Material to process section start

/-- R205, R195, R207, R208, R209, R210: the word a block of one frame sends is the voice sum, normalised, times the
master gain, through the echo, clamped after TANH, quantised, on both channels; the echo RAM and index it leaves are
those of the echo step on that mixed sample, and no register beyond them, the voices and the generator is written. -/
def Obligations.FrameFollowsTheDataFlow : Prop :=
  ∀ s : State, s.cfg.blockSize = 1 → (s.echoOn = true → s.echoIdx < s.cfg.echoCap) →
    ∃ t e, exec .render s = .next t ∧
      e = echoOut (voiceSum s).state (fmul (fmul (voiceSum s).sum 0x3EB504F3#32) s.masterGain) ∧
      (∃ q : BitVec 16, q = BitVec.ofInt 16 (ftrunc (fmul (clampf (tanhRef e) 0xBF800000#32 0x3F800000#32) 0x46FFFE00#32)) ∧
        t.out = s.out ++ [{ data := q ++ q, last := true }]) ∧
      t.voices = (voiceSum s).state.voices ∧ t.lcg = (voiceSum s).state.lcg ∧
      t.echoRam = (echoNext (voiceSum s).state (fmul (fmul (voiceSum s).sum 0x3EB504F3#32) s.masterGain)).echoRam ∧
      t.echoIdx = (echoNext (voiceSum s).state (fmul (fmul (voiceSum s).sum 0x3EB504F3#32) s.masterGain)).echoIdx ∧
      t = { s with voices := t.voices, lcg := t.lcg, echoRam := t.echoRam, echoIdx := t.echoIdx, out := t.out }

/-- R206: the voice sum starts at +0.0 and adds the contributions in ascending slot order, each voice on the state the
ones before it left. -/
def Obligations.VoicesAreSummedInSlotOrder : Prop :=
  ∀ s : State, voiceSum s =
    ([0, 1, 2, 3, 4, 5, 6, 7] : List (Fin 8)).foldl (fun (p : Sum) (i : Fin 8) =>
      match voiceFrame s.cfg s.rom s.preset (p.state.voice i) p.state.lcg with
      | { voice := v, lcg := l, sample := none } => { sum := p.sum, state := (p.state.setVoice i v).setLcg l }
      | { voice := v, lcg := l, sample := some x } =>
        { sum := fadd p.sum x, state := (p.state.setVoice i v).setLcg l }) { sum := 0#32, state := s }

/-- R211: with no active voice and the echo off, a render sends `BLOCK_SIZE` zero words and changes no state. -/
def Obligations.IdleBlockRendersZeros : Prop :=
  ∀ s : State, (∀ i : Fin 8, (s.voice i).active = false) → s.echoOn = false →
    inRange s.masterGain 0#32 0x3F800000#32 = true →
    exec .render s = .next { s with out := s.out ++ (List.range s.cfg.blockSize).map (fun k =>
      { data := 0#32, last := decide (k + 1 = s.cfg.blockSize) }) }

/-- R213 item 4, R280: with the master gain at zero and the echo off every sample is 0, whatever notes are played. -/
def Obligations.ZeroGainRendersZeros : Prop :=
  ∀ s : State, BoundsInv s → s.echoOn = false → fle s.masterGain 0#32 = true →
    ∃ t w, exec .render s = .next t ∧ t.out = s.out ++ w ∧ ∀ f ∈ w, f.data = 0#32

/-- R213 items 1 and 2: every word any step sends carries one sample on both channels, in -32767 .. 32767. -/
def Obligations.EverySentWordIsMonoAndInFullScale : Prop :=
  ∀ s t : State, step s = .next t → ∃ w, t.out = s.out ++ w ∧ ∀ f ∈ w,
    f.data.extractLsb' 16 16 = f.data.extractLsb' 0 16 ∧ -32767 ≤ (f.data.extractLsb' 0 16).toInt ∧
      (f.data.extractLsb' 0 16).toInt ≤ 32767

/-- R213 item 5: one block of `a + b` frames and a block of `a` then one of `b` give the same samples and the same
final state. -/
def Obligations.SplittingABlockChangesNoSample : Prop :=
  ∀ (s : State) (a b : Nat) (t : State), exec .render (s.withBlockSize (a + b)) = .next t →
    ∃ u v, exec .render (s.withBlockSize a) = .next u ∧ exec .render (u.withBlockSize b) = .next v ∧
      v.forgetBlocks = t.forgetBlocks

/-- R186: a render under another preset leaves the noise transient and generator, and the pad filter, where they are. -/
def Obligations.AuxiliaryStateOfOtherPresetsStands : Prop :=
  ∀ s t : State, exec .render s = .next t →
    (s.preset ≠ 2#2 → t.lcg = s.lcg ∧ ∀ i : Fin 8, (t.voice i).transient = (s.voice i).transient) ∧
    (s.preset ≠ 3#2 → ∀ i : Fin 8, (t.voice i).filt = (s.voice i).filt)

/-! One voice. -/

/-- R187, R181, R183: an inactive voice does nothing; one whose release ends contributes nothing and does not advance;
any other gives its raw sample at the phase before the advance, scaled by the level after the envelope step, and is left
as the raw sample leaves it (transient and filter memory updated by the preset) with the phase advanced. -/
def Obligations.VoiceFrameStepsEnvelopeThenSamplesThenAdvances : Prop :=
  ∀ (c : Config) (rom : List F32) (preset : BitVec 2) (v : Voice) (lcg : BitVec 32),
    (v.active = false → voiceFrame c rom preset v lcg = { voice := v, lcg := lcg, sample := none }) ∧
    (v.active = true → (envStep c v).active = false →
      voiceFrame c rom preset v lcg = { voice := envStep c v, lcg := lcg, sample := none }) ∧
    (v.active = true → (envStep c v).active = true →
      (voiceFrame c rom preset v lcg).sample =
        some (fmul (rawSample c rom preset (envStep c v) lcg).value (fmul (envStep c v).level v.velGain)) ∧
      (voiceFrame c rom preset v lcg).voice.phase = frac (fadd v.phase v.inc) ∧
      (voiceFrame c rom preset v lcg).voice.level = (envStep c v).level ∧
      (voiceFrame c rom preset v lcg).voice.stage = (envStep c v).stage ∧
      (voiceFrame c rom preset v lcg).voice =
        { (rawSample c rom preset (envStep c v) lcg).voice with phase := frac (fadd v.phase v.inc) } ∧
      (voiceFrame c rom preset v lcg).lcg = if preset = 2#2 then lcg * 1664525#32 + 1013904223#32 else lcg)
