-- ==== Sys2Proof/Laws/Ops.lean ====
section
/-! SUPPORT. One lemma per shared operation that says what it can do: the voice file, sequencing, the voice sum, one
frame, a run of frames. -/

namespace Sys2Proof.Machine

/-! The voice file. -/

@[simp] theorem State.voice_setVoice_self (s : State) (i : Fin 8) (v : Voice) : (s.setVoice i v).voice i = v := by
  simp [State.voice]

theorem State.voice_setVoice_ne (s : State) {i j : Fin 8} (v : Voice) (h : i ≠ j) :
    (s.setVoice i v).voice j = s.voice j := by
  have : (i : Nat) ≠ (j : Nat) := fun e => h (Fin.ext e)
  simp [State.voice, this]

theorem State.voice_setVoice (s : State) (i j : Fin 8) (v : Voice) :
    (s.setVoice i v).voice j = if i = j then v else s.voice j := by
  split_ifs with h
  · subst h; simp
  · exact State.voice_setVoice_ne s v h

@[simp] theorem State.voice_mapVoices (s : State) (f : Voice → Voice) (i : Fin 8) :
    (s.mapVoices f).voice i = f (s.voice i) := by
  simp [State.voice]

@[simp] theorem State.voice_setLcg (s : State) (x : BitVec 32) (i : Fin 8) : (s.setLcg x).voice i = s.voice i := rfl

@[simp] theorem State.voice_setAgeCtr (s : State) (x : BitVec 32) (i : Fin 8) :
    (s.setAgeCtr x).voice i = s.voice i := rfl

@[simp] theorem State.voice_setPorts (s : State) (p : List PortEdge) (i : Fin 8) :
    (s.setPorts p).voice i = s.voice i := rfl

@[simp] theorem State.voice_emit (s : State) (w : OutFrame) (i : Fin 8) : (s.emit w).voice i = s.voice i := rfl

@[simp] theorem State.voice_writeEcho (s : State) (k : Nat) (x : F32) (i : Fin 8) :
    (s.writeEcho k x).voice i = s.voice i := rfl

@[simp] theorem State.voice_setEchoIdx (s : State) (k : Nat) (i : Fin 8) : (s.setEchoIdx k).voice i = s.voice i := rfl

@[simp] theorem State.voice_afterReset (s : State) (i : Fin 8) : s.afterReset.voice i = Voice.reset := by
  simp [State.voice]

/-- Two voice files with the same slots are equal. -/
theorem voices_ext {a b : Vector Voice 8} (h : ∀ i : Fin 8, a[i] = b[i]) : a = b :=
  Vector.ext fun i hi => h ⟨i, hi⟩

/-- Every slot is in the list of slots. -/
@[simp] theorem mem_slots (i : Fin 8) : i ∈ slots := by
  revert i; decide

/-! Sequencing. -/

@[simp] theorem andThen_next (s : State) (f : State → Host.Outcome State Fault Refusal) :
    andThen (.next s) f = f s := rfl

/-- A sequence answers a next state exactly when both steps do. -/
theorem andThen_eq_next {o : Host.Outcome State Fault Refusal} {f : State → Host.Outcome State Fault Refusal}
    {t : State} (h : andThen o f = .next t) : ∃ u, o = .next u ∧ f u = .next t := by
  cases o with
  | next u => exact ⟨u, rfl, h⟩
  | fault r => cases h
  | refused r => cases h

/-! The voice sum: it writes the voice file and the noise generator, and nothing else. -/

/-- What `addVoice` can write. -/
theorem addVoice_state (p : Sum) (i : Fin 8) :
    ∃ vs l, (addVoice p i).state = { p.state with voices := vs, lcg := l } := ⟨_, _, rfl⟩

theorem foldl_addVoice_state (l : List (Fin 8)) (p : Sum) :
    ∃ vs x, (l.foldl addVoice p).state = { p.state with voices := vs, lcg := x } := by
  induction l generalizing p with
  | nil => exact ⟨p.state.voices, p.state.lcg, rfl⟩
  | cons i l ih =>
    obtain ⟨vs, x, h⟩ := ih (addVoice p i)
    exact ⟨vs, x, h.trans rfl⟩

/-- What `VoiceSum` can write. -/
theorem voiceSum_state (s : State) : ∃ vs x, (voiceSum s).state = { s with voices := vs, lcg := x } :=
  foldl_addVoice_state slots _

/-- A property of the running sum that every voice keeps holds after `VoiceSum`. -/
theorem voiceSum_induction {P : Sum → Prop} (s : State) (h0 : P { sum := Lit.zero, state := s })
    (h : ∀ p i, P p → P (addVoice p i)) : P (voiceSum s) := by
  have : ∀ (l : List (Fin 8)) (p : Sum), P p → P (l.foldl addVoice p) := by
    intro l
    induction l with
    | nil => exact fun p hp => hp
    | cons i l ih => exact fun p hp => ih _ (h p i hp)
  exact this slots _ h0

/-- A turn of another slot leaves a voice alone; its own turn runs its frame (R187). -/
theorem addVoice_voice (p : Sum) (i j : Fin 8) :
    (addVoice p j).state.voice i =
      if j = i then (voiceFrame p.state.cfg p.state.rom p.state.preset (p.state.voice j) p.state.lcg).voice
      else p.state.voice i := by
  simp [addVoice, State.voice_setVoice]

/-- `VoiceSum` runs the frame of every slot exactly once, from the voice it held before (R206). -/
theorem voiceSum_voice (s : State) (i : Fin 8) :
    ∃ lcg, (voiceSum s).state.voice i = (voiceFrame s.cfg s.rom s.preset (s.voice i) lcg).voice := by
  have key : ∀ (l : List (Fin 8)) (p : Sum), l.Nodup →
      (i ∈ l → ∃ lcg, (l.foldl addVoice p).state.voice i =
        (voiceFrame p.state.cfg p.state.rom p.state.preset (p.state.voice i) lcg).voice) ∧
      (i ∉ l → (l.foldl addVoice p).state.voice i = p.state.voice i) := by
    intro l
    induction l with
    | nil => simp
    | cons k l ih =>
      intro p hn
      obtain ⟨hk, hl⟩ := List.nodup_cons.mp hn
      obtain ⟨hin, hout⟩ := ih (addVoice p k) hl
      rw [List.foldl_cons]
      refine ⟨fun hi => ?_, fun hi => ?_⟩
      · by_cases hik : k = i
        · subst hik
          exact ⟨p.state.lcg, by rw [hout hk, addVoice_voice, if_pos rfl]⟩
        · obtain ⟨lcg, h⟩ := hin (List.mem_of_ne_of_mem (Ne.symm hik) hi)
          rw [addVoice_voice, if_neg hik] at h
          exact ⟨lcg, h⟩
      · rw [List.mem_cons, not_or] at hi
        rw [hout hi.2, addVoice_voice, if_neg (Ne.symm hi.1)]
  exact (key slots { sum := Lit.zero, state := s } (by decide)).1 (mem_slots i)

/-! One voice in one frame. -/

/-- What `VoiceFrame` can do (R187): nothing, an envelope step that ends the release, or a sounded frame. -/
theorem voiceFrame_cases (c : Config) (rom : List F32) (preset : BitVec 2) (v : Voice) (lcg : BitVec 32) :
    (v.active = false ∧ voiceFrame c rom preset v lcg = { voice := v, lcg := lcg, sample := none }) ∨
      (v.active = true ∧ (envStep c v).active = false ∧
        voiceFrame c rom preset v lcg = { voice := envStep c v, lcg := lcg, sample := none }) ∨
      (v.active = true ∧ (envStep c v).active = true ∧
        voiceFrame c rom preset v lcg = soundVoice c rom preset (envStep c v) lcg) := by
  unfold voiceFrame
  cases hv : v.active <;> cases he : (envStep c v).active <;> simp

/-- What an envelope step can do (R120): stay, move along a ramp, reach the next stage, or go Off. -/
theorem envStep_cases (c : Config) (v : Voice) :
    envStep c v = v ∨ (v.stage = .attack ∧ envStep c v = v.toStage .decay Lit.one) ∨
      (v.stage = .attack ∧ snaps c c.attackS = false ∧ fge (fadd v.level (attStep c)) Lit.one = false ∧
        envStep c v = v.toLevel (fadd v.level (attStep c))) ∨
      (v.stage = .decay ∧ envStep c v = v.toStage .sustain c.sustainLevel) ∨
      (v.stage = .decay ∧ snaps c c.decayS = false ∧ fle (fsub v.level (decStep c)) c.sustainLevel = false ∧
        envStep c v = v.toLevel (fsub v.level (decStep c))) ∨
      (v.stage = .release ∧ envStep c v = v.toOff) ∨
      (v.stage = .release ∧ snaps c c.releaseS = false ∧ fle (fsub v.level (relStep c)) Lit.zero = false ∧
        envStep c v = v.toLevel (fsub v.level (relStep c))) := by
  unfold envStep envAttack envDecay envRelease envSustain
  cases hs : v.stage <;> simp <;> split_ifs <;> simp_all

/-- A raw sample writes at most the transient, the filter memory and the noise generator (R177, R186). -/
theorem rawSample_voice (c : Config) (rom : List F32) (preset : BitVec 2) (v : Voice) (lcg : BitVec 32) :
    ∃ t f, (rawSample c rom preset v lcg).voice = { v with transient := t, filt := f } := by
  unfold rawSample
  split
  · exact ⟨v.transient, v.filt, rfl⟩
  · exact ⟨v.transient, v.filt, rfl⟩
  · exact ⟨_, v.filt, rfl⟩
  · exact ⟨v.transient, _, rfl⟩

/-- A sounded frame keeps the slot's note, age, increment, stage, level and gain, and its active bit (R187). -/
theorem soundVoice_voice (c : Config) (rom : List F32) (preset : BitVec 2) (v : Voice) (lcg : BitVec 32) :
    ∃ t f, (soundVoice c rom preset v lcg).voice =
      { v with transient := t, filt := f, phase := frac (fadd v.phase v.inc) } := by
  obtain ⟨t, f, h⟩ := rawSample_voice c rom preset v lcg
  refine ⟨t, f, ?_⟩
  simp [soundVoice, h, phaseAdvance]

/-! One frame and a run of frames. -/

/-- What the echo step can write: one cell and the index (R195). -/
theorem echoNext_state (s : State) (x : F32) :
    ∃ m k, echoNext s x = { s with echoRam := m, echoIdx := k } := by
  unfold echoNext
  split
  · exact ⟨_, _, rfl⟩
  · exact ⟨s.echoRam, s.echoIdx, rfl⟩

/-- A frame answers a next state exactly when the echo cell it addresses exists. -/
theorem frame_eq_next {last : Bool} {s t : State} (h : frame last s = .next t) :
    echoReachable (voiceSum s).state = true ∧ t = finishFrame last (voiceSum s) := by
  unfold frame at h
  split at h
  · exact ⟨by assumption, by injection h with h; exact h.symm⟩
  · cases h

/-- What a frame can write (R205). -/
theorem frame_state {last : Bool} {s t : State} (h : frame last s = .next t) :
    ∃ vs l m k w, t = s.rendered vs l m k [{ data := w, last := last }] := by
  obtain ⟨-, rfl⟩ := frame_eq_next h
  obtain ⟨vs, l, hv⟩ := voiceSum_state s
  obtain ⟨m, k, he⟩ := echoNext_state (voiceSum s).state (mixed (voiceSum s).state (voiceSum s).sum)
  refine ⟨vs, l, m, k, frameWord (voiceSum s).state (mixed (voiceSum s).state (voiceSum s).sum), ?_⟩
  unfold finishFrame
  rw [he, hv]
  rfl

/-- A run of frames is a frame and the run of the rest. -/
theorem runFrames_succ_eq_next {n left : Nat} {s t : State} (h : runFrames (n + 1) left s = .next t) :
    ∃ u, frame (left == 1) s = .next u ∧ runFrames n (left - 1) u = .next t := andThen_eq_next h

/-- A property that every frame keeps is kept by a run of frames. -/
theorem runFrames_induction {P : State → Prop} (h : ∀ last s t, frame last s = .next t → P s → P t) :
    ∀ {n left : Nat} {s t : State}, runFrames n left s = .next t → P s → P t := by
  intro n
  induction n with
  | zero => intro left s t hr hp; injection hr with hr; exact hr ▸ hp
  | succ n ih =>
    intro left s t hr hp
    obtain ⟨u, hu, ht⟩ := runFrames_succ_eq_next hr
    exact ih ht (h _ _ _ hu hp)

/-- A run of `m + n` frames is a run of `m` and then one of `n`. -/
theorem runFrames_add (m n left : Nat) (s : State) :
    runFrames (m + n) left s = andThen (runFrames m left s) (runFrames n (left - m)) := by
  induction m generalizing left s with
  | zero => simp [runFrames]
  | succ m ih =>
    rw [Nat.succ_add]
    simp only [runFrames]
    cases hf : frame (left == 1) s with
    | next u => rw [andThen_next, andThen_next, ih, Nat.sub_sub, Nat.add_comm 1 m]
    | fault r => rfl
    | refused r => rfl

end Sys2Proof.Machine
end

Material to process section end

Task directions: Nothing but lines that contain "answers" should appear in the answer. Copy each from the records.

Your response:
/-- A sequence answers a next state exactly when both steps do. -/
/-- A frame answers a next state exactly when the echo cell it addresses exists. -/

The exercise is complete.